1. Urdu is a Muslim language
Because Urdu is written in the same script as the Quran, it can’t but be a Muslim language. Wait, how then does one explain someone called Rajendra Krishan? Prem Dhawan? Raghupati Sahay (Firaq)? Or Sampooran Singh (Gulzar)? Are they Muslim? Or the fact that Ae dil hai mushkil was written by a Bengali (Amitabh Bhattacharya)? Relevantly then, the highlight of Shaam-e-Urdu was an entire session by Saloo Choudhury dedicated to the recitation of Urdu verse written by Muslim shayars on the Hindu culture of this country — on Gayatri Mantra, Ganges and the Bhagvad Gita.
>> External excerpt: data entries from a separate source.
theorem execOpScatter_keeps {r a0 a1 a2 a3} (h3 : Keeps r a3) (kfab : Lets r .fab := by trivial) (kinteg : Lets r .integ := by trivial) (kmem : Lets r .mem := by trivial) (kobs : Lets r .obs := by trivial) (kport : Lets r .port := by trivial) (kvs : Lets r .vs := by trivial) : KeepsO r (execOpScatter a0 a1 a2 a3) := by
  unfold execOpScatter; try dsimp only
  repeat' first | with_reducible assumption | (intro _) | with_reducible apply runOp_keeps | with_reducible apply OpCtx.fault_keeps | with_reducible apply ueReport_keeps | with_reducible apply OpCtx.finish_keeps | with_reducible apply OpCtx.rowBad_keeps | with_reducible apply OpCtx.post_keeps | with_reducible apply keeps_ite | with_reducible apply keeps_foldl | split

theorem embedOp_keeps {r a0 a1 a2 a3 a4} (h4 : Keeps r a4) (kfab : Lets r .fab := by trivial) (kfree : Lets r .free := by trivial) (kinteg : Lets r .integ := by trivial) (kmem : Lets r .mem := by trivial) (kobs : Lets r .obs := by trivial) (kport : Lets r .port := by trivial) (kvs : Lets r .vs := by trivial) : KeepsO r (embedOp a0 a1 a2 a3 a4) := by
  unfold embedOp; try dsimp only
  repeat' first | with_reducible assumption | exact fun (_ : Port) hp => hp | exact fun (_ : PortState) hp => hp | exact fun (_ : SecState) => fuses_same rfl rfl | (intro _) | with_reducible apply runOp_keeps | with_reducible apply OpCtx.fault_keeps | with_reducible apply ueReport_keeps | with_reducible apply OpCtx.fetch_keeps | with_reducible apply modVat_keeps | with_reducible apply OpCtx.flagged_keeps | with_reducible apply OpCtx.store_keeps | with_reducible apply keeps_next | with_reducible exact keeps_refused | with_reducible apply keeps_id | with_reducible apply keeps_some | with_reducible exact keeps_none | with_reducible apply keepsO_ite | with_reducible apply keeps_ite | with_reducible apply keepsM_ite | with_reducible apply keepsP_ite | with_reducible apply keepsQ_ite | with_reducible apply keeps_foldl | with_reducible apply keeps_foldlP | with_reducible apply keeps_foldlQ | exact fun _ hp => hp | exact fun _ => fuses_same rfl rfl | with_reducible exact fuses_same rfl rfl | split | with_reducible exact keeps_of_snd ‹_› ‹_› | with_reducible exact keeps_of_fst ‹_› ‹_› | with_reducible refine keeps_of_snd ‹_› ?_ | with_reducible refine keeps_of_fst ‹_› ?_ | with_reducible refine keeps_of_trd ‹_› ?_ | with_reducible refine keeps_of_some ‹_› ?_ | with_reducible refine keeps_of_wref ‹_› ?_ | with_reducible refine keeps_of_wok ‹_› ?_ | with_reducible refine keeps_of_fwait ‹_› ?_ | with_reducible refine keeps_of_fbad ‹_› ?_

theorem execEmbedRows_keeps {r a0 a1 a2 a3} (h3 : Keeps r a3) (kfab : Lets r .fab := by trivial) (kfree : Lets r .free := by trivial) (kinteg : Lets r .integ := by trivial) (kmem : Lets r .mem := by trivial) (kobs : Lets r .obs := by trivial) (kport : Lets r .port := by trivial) (kvs : Lets r .vs := by trivial) : KeepsO r (execEmbedRows a0 a1 a2 a3) := by
  unfold execEmbedRows; try dsimp only
  repeat' first | with_reducible assumption | exact fun (_ : Port) hp => hp | exact fun (_ : PortState) hp => hp | exact fun (_ : SecState) => fuses_same rfl rfl | (intro _) | with_reducible apply embedOp_keeps | with_reducible apply keeps_next | with_reducible exact keeps_refused | with_reducible apply keeps_id | with_reducible apply keeps_some | with_reducible exact keeps_none | with_reducible apply keepsO_ite | with_reducible apply keeps_ite | with_reducible apply keepsM_ite | with_reducible apply keepsP_ite | with_reducible apply keepsQ_ite | with_reducible apply keeps_foldl | with_reducible apply keeps_foldlP | with_reducible apply keeps_foldlQ | exact fun _ hp => hp | exact fun _ => fuses_same rfl rfl | with_reducible exact fuses_same rfl rfl | split | with_reducible exact keeps_of_snd ‹_› ‹_› | with_reducible exact keeps_of_fst ‹_› ‹_› | with_reducible refine keeps_of_snd ‹_› ?_ | with_reducible refine keeps_of_fst ‹_› ?_ | with_reducible refine keeps_of_trd ‹_› ?_ | with_reducible refine keeps_of_some ‹_› ?_ | with_reducible refine keeps_of_wref ‹_› ?_ | with_reducible refine keeps_of_wok ‹_› ?_ | with_reducible refine keeps_of_fwait ‹_› ?_ | with_reducible refine keeps_of_fbad ‹_› ?_

theorem execEmbedSum_keeps {r a0 a1 a2 a3} (h3 : Keeps r a3) (kfab : Lets r .fab := by trivial) (kfree : Lets r .free := by trivial) (kinteg : Lets r .integ := by trivial) (kmem : Lets r .mem := by trivial) (kobs : Lets r .obs := by trivial) (kport : Lets r .port := by trivial) (kvs : Lets r .vs := by trivial) : KeepsO r (execEmbedSum a0 a1 a2 a3) := by
  unfold execEmbedSum; try dsimp only
  repeat' first | with_reducible assumption | exact fun (_ : Port) hp => hp | exact fun (_ : PortState) hp => hp | exact fun (_ : SecState) => fuses_same rfl rfl | (intro _) | with_reducible apply embedOp_keeps | with_reducible apply keeps_next | with_reducible exact keeps_refused | with_reducible apply keeps_id | with_reducible apply keeps_some | with_reducible exact keeps_none | with_reducible apply keepsO_ite | with_reducible apply keeps_ite | with_reducible apply keepsM_ite | with_reducible apply keepsP_ite | with_reducible apply keepsQ_ite | with_reducible apply keeps_foldl | with_reducible apply keeps_foldlP | with_reducible apply keeps_foldlQ | exact fun _ hp => hp | exact fun _ => fuses_same rfl rfl | with_reducible exact fuses_same rfl rfl | split | with_reducible exact keeps_of_snd ‹_› ‹_› | with_reducible exact keeps_of_fst ‹_› ‹_› | with_reducible refine keeps_of_snd ‹_› ?_ | with_reducible refine keeps_of_fst ‹_› ?_ | with_reducible refine keeps_of_trd ‹_› ?_ | with_reducible refine keeps_of_some ‹_› ?_ | with_reducible refine keeps_of_wref ‹_› ?_ | with_reducible refine keeps_of_wok ‹_› ?_ | with_reducible refine keeps_of_fwait ‹_› ?_ | with_reducible refine keeps_of_fbad ‹_› ?_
Saloo saheb comes with impeccable credentials; a Muslim, he translated the Bhagvad Gita into conversational Urdu verse. At Shaam-e-Urdu, he recited Kaifi Azmi’s Farz (Duty) which is Krishna counselling a confused Arjun during the heat of that famous battle: ‘Jang rehmat hai ki laanat, yeh sawaal ab na utha. Jang jab aa hi gayi sar pe to rehmat hogi. Door se dekh naa bhadke huey sholon ka jalaal, Isi dozakh ke kisi koney mein jannat hogi.’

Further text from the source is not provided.